The second principle is called “feature-based interaction”. According to an aspect the proposed device and method do not simply play back a recorded sequence, but generate a new one, adapted to the current real-time performance of the musician. This is preferably achieved using feature-based similarity (in particular using a music piece description as explained above). Audio features from the user's input music are extracted. For instance, in an implementation the user features are RMS (mean energy of the bar), hit count (number of peaks in the signal) and spectral centroid, though other MPEG-7 features could be used (see, e.g., Peeters, G., A large set of audio features for sound description (similarity and classification) in the CUIDADO project, Ircam Report (2000)). The device and method attempt to find and play back recorded bars of the right modes (say, chords and bass if the user is playing melody), correct grid chord (say, C min), and that best match the user features. Feature matching is preferably performed using Euclidean distance.
Audio generation is preferably performed using concatenative synthesis as e.g. described in Schwarz, D., Current research in Concatenative Sound Synthesis, Proc. Int. Computer Music Conf. (2005). Thus, audio beats are concatenated in the time domain and crossfaded to avoid audio clicks.
The proposed approach is proven with a solo guitar performance with the system on the tune “Solar” by Miles Davis. During this 2′50″ performance, the 12-bar tune is played 9 times. The musician played alternatively chords, solos, and bass, and the device and method reacted according to the 2 “other members” principle. Moreover, the device and method generated an accompaniment that matches the overall energy of the musician: soft passages are accompanied with low-intensity bass lines (i.e., bass lines with few notes as the hit count user feature is considered), and with low-energy harmonic bars (i.e., with soft chords, as user feature RMS is considered), and conversely.
FIG. 6 shows a time-line of one grid (#9) of the performance emphasizing mode generation and interplay, as well as the feature-based interaction. In particular, FIG. 6 shows an extract of a performance of Solar with a guitar and the system. Following the 2 “other members” principle, the device and method do not play any melody. The chords do not follow the musician's input as no high energy chords were recorded for bars 6, 8, 10, 11, and 12. The bass follows the musician's energy more closely as low energy bass was not recorded for bars 3 and 4. In FIG. 6 row 60 shows the chords played by the device and method, including chords 61 with low energy, chords 62 with medium energy and chords 63 with high energy. Row 70 shows the melody played by the device and method, including melody 71 with low energy, melody 72 with medium energy and melody 73 with high energy. Row 80 shows the bass played by the device and method, including bass 81 with low energy, bass 82 with medium energy and bass 83 with high energy.
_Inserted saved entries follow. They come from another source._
-- ==== Sys2Proof/Certificates/Slice0/Obligations.lean ====
section
/-!
DEFINITION. The statements for the provers, first what several of them name.
-/

namespace Sys2Proof.Machine

/-- The state in which the references of bases left for a lode by an earlier REARM_LODE are released. -/
def basesReleased (l : Nat) (s : State) : State :=
  match (lodeOf s l).newBases with
  | some (b, n, _) => modLode l (fun x => { x with newBases := none }) (refLode (withBases (lodeOf s l).desc n b) false s)
  | none => s

/-- The state in which the references that a lode's descriptor holds are released. -/
def lodeReleased (l : Nat) (s : State) : State :=
  if (lodeOf s l).held then modLode l (fun x => { x with held := false }) (refLode (lodeOf s l).desc false s) else s

/-- No command of a stream is in progress or waits. -/
def StreamIdle (sid : BitVec 16) (s : State) : Prop := ∀ j ∈ s.streamJobs, j.sid ≠ sid

/-- The reply that a queue's command gets is the last thing that the block sent. -/
def Answered (c : Cmd) (st : Status) (res : BitVec 96) (s t : State) : Prop :=
  let r := repliesFor (queueOf s c.q) c.gen
  t.out = s.out ++ [.reply c.q (r.base + 32 * r.tail) (replyBits c st true r.phase s.tempo.count res)]

/-- A request in the queue of a pfen's transition, or in progress. -/
def Requested (p : Nat) (j : PwrJob) (t : State) : Prop :=
  (fenOf t p).pwr.job = some j ∨ j ∈ (fenOf t p).pwr.queue

/-- A fen with a new epoch, admitted to the plans. -/
def admittedFen (f : Fen) (epoch : Word) : Fen :=
  { f with life := { f.life with epoch := epoch, stale := false, restored := false, retentionFault := false } }


/-- A command that a link alone keeps is answered OK when the link has reached its state, where no move over the link fails. -/
def LinkAnswers (c : Nat) (k : Cmd) (s t : State) : Prop :=
  (∀ d, d ≠ c → k ∉ (cwOf s d).cmds) → (∀ m ∈ s.moves, m.cw ≠ c) → Answered k stOk 0 s t
/-- The outcome of a read of a pair's low word: it returns it and latches the high word for a read of the next offset. -/
def PairLatched {n : Nat} (r : Host.Outcome State Fault Refusal) (off : Nat) (v : BitVec n) (s : State) : Prop :=
  ∃ t, r = .next t ∧ t.out = s.out ++ [.readValue off (v.setWidth 32)] ∧
    readReg t (off + 4) = (v >>> 32).setWidth 32 ∧ t = { s with latch := t.latch, out := t.out }

/-- A register of the window answers an access without a wait: it lies in no fen window, or its fen has no reset in progress
and the register answers in the fen's power state (R589, R590). -/
def Answers (off : Nat) (s : State) : Prop :=
  ∀ p o, fenAt off = some (p, o) → (fenOf s p).resetUntil = none ∧ (fenAlways o || fenAnswers (fenOf s p)) = true

/-- Only the sequencer of a fen differs between two states. -/
def SeqOnly (p : Nat) (u t : State) : Prop :=
  t = { u with fens := t.fens } ∧ (∀ k, k ≠ p → fenOf t k = fenOf u k) ∧ fenOf t p = { fenOf u p with seq := (fenOf t p).seq }

/-- A received frame reaches its own effect: the lane runs, its CRC is good, the frame is next in its sequence, it is no protocol error, and the
link is UP or the frame is a control frame (R456, R458, R459). -/
structure Arrives (c : Fin 3) (lane : Fin 8) (f : Frame) (s : State) : Prop where
  runs : lanesRun (cwOf s c.val) = true
  crc : crcGood f = true
  next : f.hdr.getLsbD 4 = true → (cwOf s c.val).st = .up ∧ hdrField f 8 8 = (laneOf (cwOf s c.val) lane.val).rxNext.toNat
  good : protoError s c.val f = false
  live : (cwOf s c.val).st = .up ∨ frameType f = frCtrl

/-- The state after the lane has taken a frame's header, in which the frame has its own effect. -/
def arrived (c : Fin 3) (lane : Fin 8) (f : Frame) (s : State) : State := frameArrive c.val lane.val f id s

/-- Only one causeway differs between two states. -/
def CwOnly (c : Nat) (u t : State) : Prop := t = { u with cws := t.cws } ∧ ∀ k, k ≠ c → cwOf t k = cwOf u k

/-- Two states differ in one fen, in registers of its window and in the note of what events did in the present MK cycle only. -/
def FenOnly (p : Nat) (u t : State) : Prop :=
  t = { u with fens := t.fens, regs := t.regs, events := t.events } ∧ (∀ k, k ≠ p → fenOf t k = fenOf u k) ∧
  ∀ off, (∀ o, o < 0x1000 → off ≠ fenWin p o) → reg t off = reg u off

/-- The elements that an operation writes: those of active lanes. -/
def activeVals (f : Fen) (pred : Nat) (val : Nat → Word) : List (Option Word) :=
  (List.range 256).map fun e => if (predOf f pred).getLsbD e then some (val e) else none
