@[simp] theorem noteEvents_pending : (noteEvents off v s).pending = s.pending := rfl
@[simp] theorem noteEvents_now : (noteEvents off v s).now = s.now := rfl
@[simp] theorem noteEvents_ck : (noteEvents off v s).ck = s.ck := rfl
@[simp] theorem noteEvents_fens : (noteEvents off v s).fens = s.fens := rfl
@[simp] theorem noteEvents_regs : (noteEvents off v s).regs = s.regs := rfl
@[simp] theorem noteEvents_shadow : (noteEvents off v s).shadow = s.shadow := rfl
@[simp] theorem noteEvents_pendSet : (noteEvents off v s).pendSet = s.pendSet := rfl
@[simp] theorem noteEvents_latch : (noteEvents off v s).latch = s.latch := rfl
@[simp] theorem noteEvents_staleSeen : (noteEvents off v s).staleSeen = s.staleSeen := rfl
@[simp] theorem noteEvents_lodeSample : (noteEvents off v s).lodeSample = s.lodeSample := rfl
@[simp] theorem noteEvents_objSample : (noteEvents off v s).objSample = s.objSample := rfl
@[simp] theorem noteEvents_objStage : (noteEvents off v s).objStage = s.objStage := rfl
@[simp] theorem noteEvents_objOp : (noteEvents off v s).objOp = s.objOp := rfl
@[simp] theorem noteEvents_log : (noteEvents off v s).log = s.log := rfl
@[simp] theorem noteEvents_service : (noteEvents off v s).service = s.service := rfl
@[simp] theorem noteEvents_spareMap : (noteEvents off v s).spareMap = s.spareMap := rfl
@[simp] theorem noteEvents_mapGen : (noteEvents off v s).mapGen = s.mapGen := rfl
@[simp] theorem noteEvents_spareFens : (noteEvents off v s).spareFens = s.spareFens := rfl
@[simp] theorem noteEvents_spareTree : (noteEvents off v s).spareTree = s.spareTree := rfl
@[simp] theorem noteEvents_spareCore : (noteEvents off v s).spareCore = s.spareCore := rfl
@[simp] theorem noteEvents_spareWay : (noteEvents off v s).spareWay = s.spareWay := rfl
@[simp] theorem noteEvents_spareTa : (noteEvents off v s).spareTa = s.spareTa := rfl
@[simp] theorem noteEvents_retiredWay : (noteEvents off v s).retiredWay = s.retiredWay := rfl
@[simp] theorem noteEvents_wayPending : (noteEvents off v s).wayPending = s.wayPending := rfl
@[simp] theorem noteEvents_tierA : (noteEvents off v s).tierA = s.tierA := rfl
@[simp] theorem noteEvents_tierB : (noteEvents off v s).tierB = s.tierB := rfl
@[simp] theorem noteEvents_cache : (noteEvents off v s).cache = s.cache := rfl
@[simp] theorem noteEvents_objs : (noteEvents off v s).objs = s.objs := rfl
@[simp] theorem noteEvents_lodes : (noteEvents off v s).lodes = s.lodes := rfl
@[simp] theorem noteEvents_arms : (noteEvents off v s).arms = s.arms := rfl
@[simp] theorem noteEvents_plans : (noteEvents off v s).plans = s.plans := rfl
@[simp] theorem noteEvents_loads : (noteEvents off v s).loads = s.loads := rfl
@[simp] theorem noteEvents_streams : (noteEvents off v s).streams = s.streams := rfl
@[simp] theorem noteEvents_streamJobs : (noteEvents off v s).streamJobs = s.streamJobs := rfl
@[simp] theorem noteEvents_moves : (noteEvents off v s).moves = s.moves := rfl
@[simp] theorem noteEvents_ports : (noteEvents off v s).ports = s.ports := rfl
@[simp] theorem noteEvents_decisions : (noteEvents off v s).decisions = s.decisions := rfl
@[simp] theorem noteEvents_selPending : (noteEvents off v s).selPending = s.selPending := rfl
@[simp] theorem noteEvents_carryTree : (noteEvents off v s).carryTree = s.carryTree := rfl
@[simp] theorem noteEvents_leaves : (noteEvents off v s).leaves = s.leaves := rfl
@[simp] theorem noteEvents_treeBusy : (noteEvents off v s).treeBusy = s.treeBusy := rfl
@[simp] theorem noteEvents_ring : (noteEvents off v s).ring = s.ring := rfl
@[simp] theorem noteEvents_cws : (noteEvents off v s).cws = s.cws := rfl
@[simp] theorem noteEvents_ringId : (noteEvents off v s).ringId = s.ringId := rfl
@[simp] theorem noteEvents_ringPos : (noteEvents off v s).ringPos = s.ringPos := rfl
@[simp] theorem noteEvents_ringSize : (noteEvents off v s).ringSize = s.ringSize := rfl
@[simp] theorem noteEvents_c2Role : (noteEvents off v s).c2Role = s.c2Role := rfl
@[simp] theorem noteEvents_tempo : (noteEvents off v s).tempo = s.tempo := rfl
@[simp] theorem noteEvents_snap : (noteEvents off v s).snap = s.snap := rfl
@[simp] theorem noteEvents_twin : (noteEvents off v s).twin = s.twin := rfl
@[simp] theorem noteEvents_heron : (noteEvents off v s).heron = s.heron := rfl
@[simp] theorem noteEvents_mbox : (noteEvents off v s).mbox = s.mbox := rfl
@[simp] theorem noteEvents_plant : (noteEvents off v s).plant = s.plant := rfl
@[simp] theorem noteEvents_queues : (noteEvents off v s).queues = s.queues := rfl
@[simp] theorem noteEvents_flash : (noteEvents off v s).flash = s.flash := rfl
@[simp] theorem noteEvents_flashNext : (noteEvents off v s).flashNext = s.flashNext := rfl
@[simp] theorem noteEvents_ranks : (noteEvents off v s).ranks = s.ranks := rfl
@[simp] theorem noteEvents_jobs : (noteEvents off v s).jobs = s.jobs := rfl
@[simp] theorem noteEvents_images : (noteEvents off v s).images = s.images := rfl
@[simp] theorem noteEvents_queries : (noteEvents off v s).queries = s.queries := rfl
@[simp] theorem noteEvents_out : (noteEvents off v s).out = s.out := rfl
@[simp] theorem noteEvents_free : (noteEvents off v s).free = s.free := rfl

end

/-! ## eventReg -/

section

variable {off : Nat} {f : Word → Word} {s : State}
FIG. 7 shows a flowchart of a method for generating a real time music accompaniment according to the present disclosure. In a first step S1 pieces of music played by a musician are received. In a second step S2 received pieces of music are classified into one of different music modes including at least a solo mode, a bass mode and a harmony mode. In a third step S3 one or more recorded pieces of music are selected as real time music accompaniment to an actually played piece of music, wherein said one or more selected pieces of music are selected to be in a different music mode than the actually played piece of music. Finally, in a fourth step S4 the selected pieces of music are output as music accompaniment to the actually played music
A third, more general embodiment of a device 70 for generating a real time music accompaniment according to the present disclosure is shown in FIG. 7. It comprises a music input interface 21 that receives pieces of music played by a musician. A music mode classifier 22 classifies pieces of music received at said music input interface into one of different music modes including at least a solo mode, a bass mode and a harmony mode. A music selector 26 selects one or more recorded pieces of music as real time music accompaniment to an actually played piece of music received at said music input interface, wherein said one or more selected pieces of music are selected to be in a different music mode than the actually played piece of music. Finally, a music output interface 24 outputs the selected pieces of music.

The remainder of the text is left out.